- Work required
What do the lines from the top of the data through the line with "property, counted. -/" say? Quote them exactly and include both ends.

- Provided material
↓↓↓

/-- The record of 02 R71, by its byte offsets: SPARES_IN is 32 bits wide in bytes 24 to 31, and the other four bytes are 0
(DEDUCED, log 10). -/
def wpRecord (s : State) : List (BitVec 8) :=
  let w := s.wp
  leBytes (wpCode w + 16 * b2n w.idleIn + 32 * b2n w.idleOut) 1 ++ leBytes w.link.epoch.toNat 1 ++ leBytes w.allot 2 ++
    leBytes w.allotFree 2 ++ leBytes s.fab.agentEn.toNat 2 ++ leBytes w.crcErr 8 ++ leBytes w.replays 8 ++
    leBytes w.sparesIn.toNat 8 ++ leBytes w.sparesOut.toNat 4 ++ leBytes w.discards 4

def execWpStatus (h : Nat) (s : State) : Host.Outcome State Fault Refusal :=
  hatchRun h 0x0601 0x0601 s (fun s => ansOk s h (wpRecord s))

def ucCode (s : State) (r : Nat) : Nat :=
  if !ucOn s r then 3 else if s.uc.reset != .none then 1 else if (ucReg s r).sweep.isSome then 2 else 0

/-- Frames of a region with some property, counted. -/
def framesWith (s : State) (r : Nat) (p : Tag6 → Bool) : Nat := (s.uc.tags.filter (fun t => t.1 / 65536 = r && p t.2)).length

def ucRecord (s : State) (r : Nat) : List (BitVec 8) :=
  let u := ucReg s r
  let dirty := (s.uc.tags.filter (fun t => t.1 / 65536 = r)).foldl (fun n t => n + (bitsSet t.2.dirty).length) 0
  leBytes (r + 4 * ucCode s r + 16 * b2n u.sliceLost.isSome) 1 ++ leBytes (u.sliceLost.getD 0) 1 ++
    leBytes s.cfg.dirSize.toNat 1 ++ leBytes u.units 1 ++ leBytes u.reloc 1 ++ leBytes (stageUnits u) 1 ++
    leBytes u.testUnits.length 1 ++ leBytes 0 1 ++ leBytes (cSets s) 2 ++ leBytes u.noSpare.length 2 ++
    leBytes (framesWith s r (fun t => t.wstate == .retired)) 4 ++ leBytes dirty 4 ++
    leBytes (s.uc.dir.filter (fun p => p.1 / 12 / 2 ^ 19 = r && p.2 != .free)).length 4 ++
    leBytes (u.sweep.getD 0xFFFFFFFF) 4 ++ leBytes (min u.broadcasts 0xFFFFFFFF) 4

def ucStatus (s : State) (h : Nat) : State :=
  let r := pl s h 0 1
  withFields s h [(0, 1)] [(0, nRegions s ≤ r)] (fun s => ansOk s h (ucRecord s r))

def execUcStatus (h : Nat) (s : State) : Host.Outcome State Fault Refusal :=
  hatchRun h 0x0604 0x0604 s (fun s => ucStatus s h)

/-- STATE of 07 R244. -/
def blockCode : BState → Nat
  | .serving => 0
  | .leaving => 1
  | .selfRefresh => 2
  | .returning => 3
  | .stopped => 4
  | .bist => 5
  | .retired => 6

/-- Highest refresh rate among a block's dies: 0 ×1, 1 ×2, 2 ×4 (07 R236). -/
def refRate (k : Block) : Nat :=
  (List.range 16).foldl (fun m d =>
    let i := (bdieOf k d).refi
    max m (if 1953 < i then 0 else if 976 < i then 1 else 2)) 0

def blockRecord (s : State) (pb : Nat) : List (BitVec 8) :=
  let k := blk s pb
  let lb := logicalOf s pb
  leBytes pb 1 ++ leBytes (lb.getD 0 + 32 * b2n lb.isSome) 1 ++ leBytes (blockCode k.st + 8 * b2n k.wmode + 16 * b2n k.povf) 1
    ++ leBytes (blkEpoch s pb).toNat 1 ++ leBytes k.rq.length 2 ++ leBytes (wqUsed s pb) 2 ++ leBytes k.ptab.length 2 ++
    leBytes (refRate k) 1 ++ leBytes (k.banks.foldl (fun m p => max m p.2.debt) 0) 1 ++ leBytes k.forced 4 ++
    leBytes k.rowHits 8 ++ leBytes k.rowMisses 8 ++ leBytes k.forwards 4 ++ leBytes k.rmw 4 ++ leBytes k.capAlerts 4 ++
    leBytes k.echoMiss 4

def blockStatus (s : State) (h : Nat) : State :=
  let pb := pl s h 0 1
  withFields s h [(0, 1)] [(0, 35 < pb)] (fun s => ansOk s h (blockRecord s pb))

def execBlockStatus (h : Nat) (s : State) : Host.Outcome State Fault Refusal :=
  hatchRun h 0x0605 0x0605 s (fun s => blockStatus s h)

/-- Queue entries of an ingress: an operation keeps its entry until its answer is placed (08 R249). -/
def queuedOf (s : State) (ing : Nat) : Nat := (s.trowel.ops.filter (fun o => o.ing = ing)).length

def trowelRecord (s : State) : List (BitVec 8) :=
  let t := s.trowel
  leBytes (executing s) 1 ++ leBytes t.steps.length 1 ++ leBytes (queuedOf s 4) 1 ++ leBytes (queuedOf s 5) 1 ++
    (List.range 4).flatMap (fun p => leBytes (queuedOf s p) 1) ++ leBytes t.opsDone 8 ++ leBytes t.rowOps 8 ++
    leBytes t.streamLines 8 ++ leBytes t.checkFallback 4 ++ leBytes t.recalls 4

def primerRecord (s : State) : List (BitVec 8) :=
  let p := s.primer
  leBytes (b2n (p.st == .done)) 4 ++ leBytes (if p.st == .done then min p.duration 0xFFFFFFFF else 0) 4 ++
    leBytes p.rowsByLine 4 ++ leBytes p.rowsFailed 4

def execTrowelStatus (h : Nat) (s : State) : Host.Outcome State Fault Refusal :=
  hatchRun h 0x0606 0x0606 s (fun s => ansOk s h (trowelRecord s ++ primerRecord s))

def regRecord (s : State) : List (BitVec 8) :=
  let g := s.reg
  leBytes (dfNow s) 2 ++ leBytes (regSum s) 2 ++ leBytes g.scale 2 ++ leBytes (b2n g.dfWritten) 2 ++
    leBytes g.missed.toNat 4 ++ leBytes g.holdSat.toNat 4 ++ leBytes g.commits.toNat 4 ++ leBytes g.refused.toNat 4 ++
    leBytes (bulkMinEff s) 2 ++ leBytes 0 6

def masterRecord (s : State) (n : Nat) : List (BitVec 8) :=
  let m := regSt s n
  leBytes n 2 ++ leBytes (minEff s n) 2 ++ leBytes ((s.tx.held.filter (fun w => (masterOf s w).toNat = n)).length) 2 ++
    leBytes 0 2 ++ leBytes (min m.accLast 0xFFFFFFFF) 4 ++ leBytes (min m.missed 0xFFFFFFFF) 4

def regStatus (s : State) (h : Nat) : State :=
  let v := pl s h 0 2
  withFields s h [(0, 2)] [(1, v / 4096 % 8 ≠ 0)] (fun s =>
    ansOk s h (if 2 ^ 15 ≤ v then regRecord s ++ masterRecord s (v % 4096) else regRecord s))

def execRegStatus (h : Nat) (s : State) : Host.Outcome State Fault Refusal :=
  hatchRun h 0x0608 0x0608 s (fun s => regStatus s h)

end Sys2Proof.Machine
end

↑↑↑

- Answer to the problem
/-- The record of 02 R71, by its byte offsets: SPARES_IN is 32 bits wide in bytes 24 to 31, and the other four bytes are 0
(DEDUCED, log 10). -/
def wpRecord (s : State) : List (BitVec 8) :=
  let w := s.wp
  leBytes (wpCode w + 16 * b2n w.idleIn + 32 * b2n w.idleOut) 1 ++ leBytes w.link.epoch.toNat 1 ++ leBytes w.allot 2 ++
    leBytes w.allotFree 2 ++ leBytes s.fab.agentEn.toNat 2 ++ leBytes w.crcErr 8 ++ leBytes w.replays 8 ++
    leBytes w.sparesIn.toNat 8 ++ leBytes w.sparesOut.toNat 4 ++ leBytes w.discards 4

def execWpStatus (h : Nat) (s : State) : Host.Outcome State Fault Refusal :=
  hatchRun h 0x0601 0x0601 s (fun s => ansOk s h (wpRecord s))

def ucCode (s : State) (r : Nat) : Nat :=
  if !ucOn s r then 3 else if s.uc.reset != .none then 1 else if (ucReg s r).sweep.isSome then 2 else 0

/-- Frames of a region with some property, counted. -/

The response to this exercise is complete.